The task - When the line containing "unfold State.freeIfFull; simp" is reached, include it and end there; set down verbatim every line before it, starting at the top of the records.

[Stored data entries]

-- ==== Sys2Proof/Laws/KeepsCombine.lean ====
section
/-! SUPPORT. What the operations of Machine/Combine.lean keep (Laws/Keeps.lean): the queue, both memories' canonical form and,
for every `kb`, the part of the state that ring commands, engines and links never change. -/
namespace Sys2Proof.Machine

@[simp] theorem State.takeSlot_keeps {kb : Bool} {k0 s : State} (kh : Keeps kb k0 s) (h : Nat) (overshot : Bool) :
    Keeps kb k0 (State.takeSlot s h overshot) := by
  unfold State.takeSlot; simp (maxDischargeDepth := 60) [kh]

@[simp] theorem State.giveSlot_keeps {kb : Bool} {k0 s : State} (kh : Keeps kb k0 s) (h : Nat) (overshot : Bool) :
    Keeps kb k0 (State.giveSlot s h overshot) := by
  unfold State.giveSlot; simp (maxDischargeDepth := 60) [kh]

@[simp] theorem State.freeIfFull_keeps {kb : Bool} {k0 s : State} (kh : Keeps kb k0 s) (p : Nat) (t : Nat) :
    Keeps kb k0 (State.freeIfFull s p t) := by
  unfold State.freeIfFull; simp (maxDischargeDepth := 60) [kh]

@[simp] theorem State.endPartial_keeps {kb : Bool} {k0 s : State} (kh : Keeps kb k0 s) (k : Contributor) (n : Nat) :
    Keeps kb k0 (State.endPartial s k n) := by
  unfold State.endPartial
  try simp (maxDischargeDepth := 60) [kh]
  repeat' (with_reducible first | assumption | intro _ | apply And.intro | apply State.finishAcked_keeps | apply Keeps.refl | split)
  all_goals simp (maxDischargeDepth := 60) [kh]

@[simp] theorem State.chunkAdded_keeps {kb : Bool} {k0 s : State} (kh : Keeps kb k0 s) (p : Nat) (t : Nat) (i : Nat)
    (key : Nat) (fl : Flags) :
    Keeps kb k0 (State.chunkAdded s p t i key fl) := by
  unfold State.chunkAdded
  try simp (maxDischargeDepth := 60) [kh]
  repeat' (with_reducible first | assumption | intro _ | apply And.intro | apply State.addFlags_keeps | apply State.freeIfFull_keeps | apply State.setTag_keeps | apply Keeps.refl | split)
  all_goals simp (maxDischargeDepth := 60) [kh]

@[simp] theorem State.chunkSent_keeps {kb : Bool} {k0 s : State} (kh : Keeps kb k0 s) (p : Nat) (t : Nat) (i : Nat) :
    Keeps kb k0 (State.chunkSent s p t i) := by
  unfold State.chunkSent
  try simp (maxDischargeDepth := 60) [kh]
  repeat' (with_reducible first | assumption | intro _ | apply And.intro | apply State.endPartial_keeps | apply State.freeIfFull_keeps | apply State.setTag_keeps | apply Keeps.refl | split)
  all_goals simp (maxDischargeDepth := 60) [kh]

@[simp] theorem State.chunkFails_keeps {kb : Bool} {k0 s : State} (kh : Keeps kb k0 s) (p : Nat) (t : Nat) (i : Nat)
    (e : Stop) :
    Keeps kb k0 (State.chunkFails s p t i e) := by
  unfold State.chunkFails
  try simp (maxDischargeDepth := 60) [kh]
  repeat' (with_reducible first | assumption | intro _ | apply And.intro | apply State.breakTag_keeps | apply State.dropAcks_keeps | apply State.stopped_keeps | apply Keeps.refl | split)
  all_goals simp (maxDischargeDepth := 60) [kh]

@[simp] theorem State.ackChunk_keeps {kb : Bool} {k0 s : State} (kh : Keeps kb k0 s) (p : Nat) (t : Nat) (packet :
    Option (Nat × Word32)) :
    Keeps kb k0 (State.ackChunk s p t packet) := by
  unfold State.ackChunk
  try simp (maxDischargeDepth := 60) [kh]
  repeat' (with_reducible first | assumption | intro _ | apply And.intro | apply State.pushPacket_keeps | apply Keeps.refl | split)
  all_goals simp (maxDischargeDepth := 60) [kh]

@[simp] theorem addChunk_keeps {kb : Bool} (x : CombineTag) (key : Nat) (i : Nat) (home : Nat) (pa : Nat) (noCache :
    Bool) (va : Option (Nat × Nat)) (data : List Byte) :
    RunKeeps kb (addChunk x key i home pa noCache va data) := by
  unfold addChunk
  try simp (maxDischargeDepth := 60)
  repeat' (with_reducible first | assumption | intro _ | apply And.intro | exact runKeeps_getS | exact runKeeps_get | apply runKeeps_withFlags | apply runKeeps_pure | apply runKeeps_halt | apply runKeeps_throw | apply State.devStore_keeps | apply readSV_keeps | apply readStruct_keeps | apply writeV_keeps | apply runKeeps_bind | split)
  all_goals simp (maxDischargeDepth := 60)

@[simp] theorem State.addFlagsOf_keeps {kb : Bool} {k0 s : State} (kh : Keeps kb k0 s) (p : Nat) (t : Nat) (i : Nat)
    (fl : Flags) :
    Keeps kb k0 (State.addFlagsOf s p t i fl) := by
  unfold State.addFlagsOf
  try simp (maxDischargeDepth := 60) [kh]
  repeat' (with_reducible first | assumption | intro _ | apply And.intro | apply State.addFlags_keeps | apply Keeps.refl | split)
  all_goals simp (maxDischargeDepth := 60) [kh]

@[simp] theorem State.addOne_keeps {kb : Bool} {k0 s : State} (kh : Keeps kb k0 s) (p : Nat) (t : Nat) (q : Nat) (pa :
    Nat) (home : Nat) (i : Nat) (data : List Byte) :
    Keeps kb k0 (State.addOne s p t q pa home i data).2 := by
  unfold State.addOne
  try simp (maxDischargeDepth := 60) [kh]
  repeat' (with_reducible first | assumption | intro _ | apply And.intro | apply State.addFlagsOf_keeps | apply State.chunkAdded_keeps | apply State.chunkFails_keeps | apply addChunk_keeps | apply keeps_exec | apply Keeps.refl | split)
  all_goals simp (maxDischargeDepth := 60) [kh]

@[simp] theorem State.addHeld_keeps {kb : Bool} {k0 s : State} (kh : Keeps kb k0 s) (p : Nat) (t : Nat) (q : Nat) (pa
    : Nat) (home : Nat) (h : HeldChunk) :
    Keeps kb k0 (State.addHeld s p t q pa home h).2 := by
  unfold State.addHeld
  try simp (maxDischargeDepth := 60) [kh]
  repeat' (with_reducible first | assumption | intro _ | apply And.intro | apply State.addOne_keeps | apply State.chunkFails_keeps | apply State.event_keeps | apply Keeps.refl | split)
  all_goals simp (maxDischargeDepth := 60) [kh]

@[simp] theorem State.drainHeld_keeps {kb : Bool} {k0 s : State} (kh : Keeps kb k0 s) (p t q pa home n : Nat) :
    Keeps kb k0 (State.drainHeld s p t q pa home n) := by
  induction n generalizing s with
  | zero => exact kh
  | succ n ih =>
    unfold State.drainHeld
    dsimp only
    split
    · exact kh
    · split
      · apply ih
        simp (maxDischargeDepth := 60) [kh]
      · simp (maxDischargeDepth := 60) [kh]


@[simp] theorem State.arrive_keeps {kb : Bool} {k0 s : State} (kh : Keeps kb k0 s) (p t q : Nat) (place : Option Nat) (i : Nat)
    (overshot : Bool) (packet : Option (Nat × Word32)) (data : List Byte) :
    OptKeeps kb k0 (State.arrive s p t q place i overshot packet data) := by
  unfold State.arrive
  dsimp only
  (repeat' split) <;> simp (maxDischargeDepth := 60) [kh]


@[simp] theorem State.joinTag_keeps {kb : Bool} {k0 s : State} (kh : Keeps kb k0 s) (f : Nat) (r : Nat) (c : Running)
    (x : CombineTag) :
    Keeps kb k0 (State.joinTag s f r c x) := by
  unfold State.joinTag; simp (maxDischargeDepth := 60) [kh]

@[simp] theorem State.enterTag_keeps {kb : Bool} {k0 s : State} (kh : Keeps kb k0 s) (f : Nat) (r : Nat) (c : Running)
    :
    Keeps kb k0 (State.enterTag s f r c) := by
  unfold State.enterTag; simp (maxDischargeDepth := 60) [kh]

@[simp] theorem sendPartial_keeps {kb : Bool} (f r : Nat) (c : Running) (h : Nat) (l : List (Nat × Nat × Nat)) :
    RunKeeps kb (sendPartial f r c h l) := by
  induction l with
  | nil => simp [sendPartial]
  | cons x l ih =>
    unfold sendPartial
    refine runKeeps_bind (readSV_keeps _ _ _) (fun bs => runKeeps_bind (translate_keeps _ _ _) (fun t => ?_))
    dsimp only
    split <;> simp (maxDischargeDepth := 60) [ih]


@[simp] theorem State.combineRemote_keeps {kb : Bool} {k0 s : State} (kh : Keeps kb k0 s) (f : Nat) (r : Nat) (c :
    Running) :
    Keeps kb k0 (State.combineRemote s f r c) := by
  unfold State.combineRemote
  try simp (maxDischargeDepth := 60) [kh]
  repeat' (with_reducible first | assumption | intro _ | apply And.intro | apply State.finishAcked_keeps | apply State.stopped_keeps | apply sendPartial_keeps | apply keeps_exec | apply Keeps.refl | split)
  all_goals simp (maxDischargeDepth := 60) [kh]

@[simp] theorem State.combine_keeps {kb : Bool} {k0 s : State} (kh : Keeps kb k0 s) (f : Nat) (r : Nat) (c : Running)
    :
    Keeps kb k0 (State.combine s f r c) := by
  unfold State.combine
  try simp (maxDischargeDepth := 60) [kh]
  repeat' (with_reducible first | assumption | intro _ | apply And.intro | apply State.combineRemote_keeps | apply State.enterTag_keeps | apply State.fail_keeps | apply State.stopped_keeps | apply Keeps.refl | split)
  all_goals simp (maxDischargeDepth := 60) [kh]

@[simp] theorem execCombine_keeps {kb : Bool} {k0 s : State} (kh : Keeps kb k0 s) (f : FnId) (r : RingIx) :
    OutKeeps kb k0 (execCombine f r s) := by
  unfold execCombine; simp (maxDischargeDepth := 60) [kh]

@[simp] theorem State.chunkArrive_keeps {kb : Bool} {k0 s : State} (kh : Keeps kb k0 s) (f r : Nat) :
    Keeps kb k0 (State.chunkArrive s f r) := by
  unfold State.chunkArrive
  split
  · exact kh
  · rename_i c _
    split
    · rename_i q _
      dsimp only
      split
      · exact kh
      · generalize hy : Run.exec _ s = y
        have hx : Keeps kb k0 y.2.s := by rw [← hy]; simp (maxDischargeDepth := 60) [kh]
        split
        · simp (maxDischargeDepth := 60) [hx]
        · split
          · simp (maxDischargeDepth := 60) [hx]
          · split
            · rename_i u hu
              have h3 : OptKeeps kb k0 (some u) := by
                rw [← hu]
                simp (maxDischargeDepth := 60) [hx]
              exact h3
            · simp (maxDischargeDepth := 60) [hx]
    · exact kh

@[simp] theorem execChunkArrive_keeps {kb : Bool} {k0 s : State} (kh : Keeps kb k0 s) (f : FnId) (r : RingIx) :
    OutKeeps kb k0 (execChunkArrive f r s) := by
  unfold execChunkArrive; simp (maxDischargeDepth := 60) [kh]

@[simp] theorem State.retryTag_keeps {kb : Bool} {k0 s : State} (kh : Keeps kb k0 s) (f : Nat) (r : Nat) (c : Running)
    :
    Keeps kb k0 (State.retryTag s f r c) := by
  unfold State.retryTag; simp (maxDischargeDepth := 60) [kh]

@[simp] theorem State.combineExpiry_keeps {kb : Bool} {k0 s : State} (kh : Keeps kb k0 s) (p : Nat) (t : Nat) :
    Keeps kb k0 (State.combineExpiry s p t) := by
  unfold State.combineExpiry; simp (maxDischargeDepth := 60) [kh]

@[simp] theorem execCombineTimeoutExpiry_keeps {kb : Bool} {k0 s : State} (kh : Keeps kb k0 s) (p : PartId) (tag :
    BitVec 16) :
    OutKeeps kb k0 (execCombineTimeoutExpiry p tag s) := by
  unfold execCombineTimeoutExpiry; simp (maxDischargeDepth := 60) [kh]

@[simp] theorem State.freeBroken_keeps {kb : Bool} {k0 s : State} (kh : Keeps kb k0 s) (p : Nat) (t : Nat) :
    Keeps kb k0 (State.freeBroken s p t) := by
  unfold State.freeBroken; simp (maxDischargeDepth := 60) [kh]

@[simp] theorem execTagFreeTimeout_keeps {kb : Bool} {k0 s : State} (kh : Keeps kb k0 s) (p : PartId) (tag : BitVec
    16) :
    OutKeeps kb k0 (execTagFreeTimeout p tag s) := by
  unfold execTagFreeTimeout; simp (maxDischargeDepth := 60) [kh]

end Sys2Proof.Machine
end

Result -
-- ==== Sys2Proof/Laws/KeepsCombine.lean ====
section
/-! SUPPORT. What the operations of Machine/Combine.lean keep (Laws/Keeps.lean): the queue, both memories' canonical form and,
for every `kb`, the part of the state that ring commands, engines and links never change. -/
namespace Sys2Proof.Machine

@[simp] theorem State.takeSlot_keeps {kb : Bool} {k0 s : State} (kh : Keeps kb k0 s) (h : Nat) (overshot : Bool) :
    Keeps kb k0 (State.takeSlot s h overshot) := by
  unfold State.takeSlot; simp (maxDischargeDepth := 60) [kh]

@[simp] theorem State.giveSlot_keeps {kb : Bool} {k0 s : State} (kh : Keeps kb k0 s) (h : Nat) (overshot : Bool) :
    Keeps kb k0 (State.giveSlot s h overshot) := by
  unfold State.giveSlot; simp (maxDischargeDepth := 60) [kh]

@[simp] theorem State.freeIfFull_keeps {kb : Bool} {k0 s : State} (kh : Keeps kb k0 s) (p : Nat) (t : Nat) :
    Keeps kb k0 (State.freeIfFull s p t) := by
  unfold State.freeIfFull; simp (maxDischargeDepth := 60) [kh]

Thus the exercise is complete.